Мы подошли к самому деликатному вопросу.
— И вы согласитесь покинуть Севилью?
— Жена должна следовать за мужем, дон Хосе, но вы ведь понимаете, что я не могу бросить Хуана, пока он не женится. Что он будет делать один, если я уеду так далеко?
Далеко… Это Париж-то? Что же она тогда скажет о Вашингтоне? Дело оборачивалось совсем скверно… Господи, до чего же скверно!.. А Мария решила, что я не могу выдавить из себя ни слова от разочарования.
— Я заменила ему мать… — извиняющимся тоном проговорила девушка. — И, боюсь, оставив брата на произвол судьбы, навлеку на нас обоих несчастье.
Ну что я мог ответить? А Мария робко продолжала:
— Разве что… мы возьмем его с собой…
— Разумеется.
От Марии не ускользнуло, что перспектива не вызвала у меня особого восторга.
— Знаете, — продолжала настаивать она, — я не сомневаюсь, что, займись Хуаном настоящий мужчина, которому он доверяет, из мальчика непременно вышел бы толк.
Несколько проходивших мимо детишек замерли, разглядывая меня.
— Американец… — уверенно объяснил остальным один из них.
Мария рассмеялась.
— Надо же, они приняли вас за американца!
Я расплылся в идиотской улыбке. В самом деле, не мог же я сказать, что дети чертовски проницательны и дадут сто очков вперед любому взрослому.
— Ну, не хватало только, чтобы они начали клянчить у вас жвачку!

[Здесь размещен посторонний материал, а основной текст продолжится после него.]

-- ==== Sys2Proof/Machine/Step.lean ====
section
/-! DEFINITION. One step of the station: the command at the front of the queue is taken and has its effect. -/

namespace Sys2Proof.Machine

/-- The command at the front of the queue is taken and executed; with no command waiting the station idles
(notes/assumptions/1.md). -/
def step (s : State) : Host.Outcome State Fault Refusal :=
  match s.pending with
  | [] => .next s
  | c :: rest => exec c (s.setPending rest)

/-- The state with the command that a word spells put at the front of its queue; unchanged where the word spells none,
as every word does (notes/assumptions/5.md). -/
def State.withFetchWord (s : State) (nbits w : Nat) : State :=
  match decodeTableWord nbits w with
  | some c => s.setPending (c :: s.pending)
  | none => s

end Sys2Proof.Machine
end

Марию поведение малышей явно забавляло, но те затеяли какую-то игру и побежали дальше.
— Знал бы — непременно купил бы для них немного жвачки… Нельзя разочаровывать детей.
— Дон Хосе… Мои хозяева, Персели… я им говорила о вас… Так вот, оба очень хотят с вами познакомиться… Я ведь уже рассказывала вам, что старики относятся ко мне, как к дочери. Так, может, вы согласились бы поужинать у них завтра?
— А почему бы и нет?
— Персели, видимо, догадались, что… вы мне… не безразличны… Так что готовьтесь к трудному экзамену.

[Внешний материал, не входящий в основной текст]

/-- VETO_CELL at a receiver that found no fault: FREE settles the message into the slot, PULLED voids it, and neither
touches the score or the zones. At one that found a fault: PULLED is VOID and FREE, where the station cannot veto, is
DISCARDED with every live zone marked; the slot stays empty, and the score rises by 1 except in LISTENING, muting an
ACTIVE station at 64 with its STATE, the only report, and with no item presented from then on (R42, R45, R69 to R71,
R79, R120, R146). -/
def Obligations.VetoCellGivesTheResult : Prop :=
  ∀ (r faultFirst : Bool) (order : OfferOrder) (s : State), s.readsFields = true → s.lc.nextCell = 89 →
    s.msu.frame.phase = .message → s.msu.frame.role = .receiver → s.msu.frame.mismatch = false →
    s.msu.frame.veto = false →
    (s.msu.frame.faultFound = false →
      ∃ t, exec (.vetoCell r faultFirst order) s = .next t ∧
        t = (s.setLc { s.lc with nextCell := 90 }).setMsu t.msu ∧ t.msu.frame.phase = .result ∧
        (r = true → t.msu.frame.result = some .settled ∧
          t.msu.slot = some ⟨s.msu.frame.claim, s.msu.frame.kind, s.msu.frame.data, s.lc.count, false⟩ ∧
          t.msu.settledCount = min 65535 (s.msu.settledCount + 1)) ∧
        (r = false → t.msu.frame.result = some .void ∧ t.msu.slot = none ∧
          t.msu.voidCount = min 65535 (s.msu.voidCount + 1))) ∧
    (s.msu.frame.faultFound = true → (s.station = .active → r = false) →
      ∃ t, exec (.vetoCell r faultFirst order) s = .next t ∧ t.msu.frame.phase = .result ∧ t.msu.slot = none ∧
        t.mu.score = (if s.station = .listening then s.mu.score else min 255 (s.mu.score + 1)) ∧
        t.station = (if s.station = .active ∧ 64 ≤ t.mu.score then .muted else s.station) ∧
        (∀ i : Fin 32, i ≠ s.number → t.mu.members[i] = s.mu.members[i]) ∧
        t.cq = s.cq ∧ t.ss = s.ss ∧ t.lc = { s.lc with nextCell := 90 } ∧
        t.rg = (if s.station = .active ∧ 64 ≤ t.mu.score then { s.rg with presented := none } else s.rg) ∧
        t.cp = (if s.station = .active ∧ 64 ≤ t.mu.score then s.cp.offer (.state .muted .scoreHigh) else s.cp) ∧
        (r = false → t.msu.frame.result = some .void ∧ t.msu.voidCount = min 65535 (s.msu.voidCount + 1) ∧
          t.ze = s.ze) ∧
        (r = true → t.msu.frame.result = some .discarded ∧
          t.msu.discardCount = min 65535 (s.msu.discardCount + 1) ∧
          ∀ z : Fin 16, t.ze.zones[z] = if s.conf.tracks z then
            { s.ze.zones[z] with unverified := true, age := 0, heard := false } else s.ze.zones[z]))

/-- VETO_CELL at the originator of a message, ACTIVE or MUTED. SETTLED, by a FREE reading without a mismatch, removes
the claim queue's entry as SENT and sets the last own settle and the gap. A rotation statement moves the cursor past its
position, a correction statement leaves it, and either ends as the presented item; the settle of a SCENE STATEMENT
clears its pair's correction mark. A PULLED reading is VOID, and a FREE one at a MUTED station with a mismatch DISCARDED
with every live zone marked; both are VOID to the block that presented, which counts an attempt for the entry or drops
the item. VOID adds 4 to the score, unless the mismatch has added them, and mutes an ACTIVE station at 64 (R41, R45,
R65, R70 to R72, R92, R93, R97, R98, R136, R139, R143, R146). -/
def Obligations.OriginatorsLearnTheirOutcome : Prop :=
  (∀ (faultFirst : Bool) (order : OfferOrder) (s : State), s.readsFields = true → s.station.ticking = true →
    s.lc.nextCell = 89 → s.msu.frame.phase = .message → s.msu.frame.role = .originator →
    s.msu.frame.faultFound = false → s.msu.frame.mismatch = false → s.msu.frame.veto = false →
    ∃ t, exec (.vetoCell true faultFirst order) s = .next t ∧ t.mu = s.mu ∧ t.ze = s.ze ∧
      t.msu.frame.result = some .settled ∧ t.msu.settledCount = min 65535 (s.msu.settledCount + 1) ∧
      t.msu.slot = some ⟨s.msu.frame.claim, s.msu.frame.kind, s.msu.frame.data, s.lc.count, true⟩ ∧
      (∀ e : Entry, s.msu.frame.presenter = some .queue → s.cq.entries.find? Entry.inFlight = some e →
        t.cq.entries = s.cq.entries.filter (fun x => !x.inFlight) ∧ t.ss = s.ss ∧
        t.rg = { s.rg with lastOwn := some s.lc.count, gap := 0 } ∧
        (∀ tag, e.source = .companion tag → t.cq.counts = s.cq.counts ∧ t.cp = s.cp.offer (.outcome tag .sent)) ∧
        (∀ k : Fin 4, e.source = .key k → t.cp = s.cp ∧
          t.cq.counts[k].sent = min 255 (s.cq.counts[k].sent + 1))) ∧
      (s.msu.frame.presenter = some .generator → t.cq = s.cq ∧ t.cp = s.cp ∧
        let cleared := fun sc z : Fin 16 => t.ss.gens = s.ss.gens ∧ ∀ sc2 z2 : Fin 16, t.ss.entry sc2 z2 =
          if sc2 = sc ∧ z2 = z then { s.ss.entry sc z with correction := false } else s.ss.entry sc2 z2
        (∀ p : Fin 288, s.rg.presented = some (.rotation p) →
          t.rg = ⟨Fin.ofNat 288 (p.val + 1), 0, some s.lc.count, none⟩ ∧ (p.val % 18 < 2 → t.ss = s.ss) ∧
          ∀ sc z : Fin 16, p.val = 18 * z.val + 2 + sc.val → cleared sc z) ∧
        (∀ sc z : Fin 16, s.rg.presented = some (.correction sc z) →
          t.rg = ⟨s.rg.cursor, 0, some s.lc.count, none⟩ ∧ cleared sc z))) ∧
  (∀ (r faultFirst : Bool) (order : OfferOrder) (s : State), MembersOk s → s.readsFields = true →
    s.station.ticking = true → s.lc.nextCell = 89 → s.msu.frame.phase = .message →
    s.msu.frame.role = .originator → s.msu.frame.faultFound = false →
    (r = false ∨ s.station = .muted ∧ s.msu.frame.mismatch = true) →
    ∃ t outcome, exec (.vetoCell r faultFirst order) s = .next t ∧ t.msu.slot = none ∧ t.ss = s.ss ∧
      takesVoid s t s.msu.frame.presenter outcome ∧
      t.mu.score = min 255 (s.mu.score + if s.msu.frame.mismatch then 0 else 4) ∧
      t.station = (if s.station = .active ∧ t.mu.score < 64 then .active else .muted) ∧
      t.rg = (if s.msu.frame.presenter = some .generator ∨ t.station ≠ s.station then
        { s.rg with presented := none } else s.rg) ∧
      t.cp = s.cp.offerAll (interleave order (Offers.lists
        ⟨[], [], if t.station ≠ s.station then [.state .muted .scoreHigh] else [], [], [], outcome, []⟩)) ∧
      (r = false → t.msu.frame.result = some .void ∧ t.msu.voidCount = min 65535 (s.msu.voidCount + 1) ∧
        t.ze = s.ze) ∧
      (r = true → t.msu.frame.result = some .discarded ∧
        t.msu.discardCount = min 65535 (s.msu.discardCount + 1) ∧ marksZones s t))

— Постараюсь блеснуть и стать желанным гостем!
К нам подошел мальчонка лет десяти с живым, сообразительным взглядом.
— Должно быть, в окрестностях уже распространился слух, что тут, на Аламеде, сидит американец, — предупредила меня Мария. — И вот — первый посетитель…
Мальчик, стоя совсем рядом, явно колебался, и моя спутница поспешила на помощь:
— Чего ты хочешь?
Но малыш, не пожелав снизойти до разговора с женщиной, по-прежнему смотрел на меня.
— Сеньор, вы американец? — спросил он.
Я, в свою очередь, рассмеялся.
— Да, кабальеро, да. Que quiere usted?[47]
Мальчуган протянул мне бумагу.
— Para usted, senor…[48]
Я машинально взял записку, а малыш удрал, прежде чем я успел опомниться от удивления.
— Что это значит, дон Хосе? — спросила не менее меня изумленная Мария.
Я, кажется, догадывался. Неужто они так и ходят за мной по пятам?
— Вы не хотите прочитать, что там написано?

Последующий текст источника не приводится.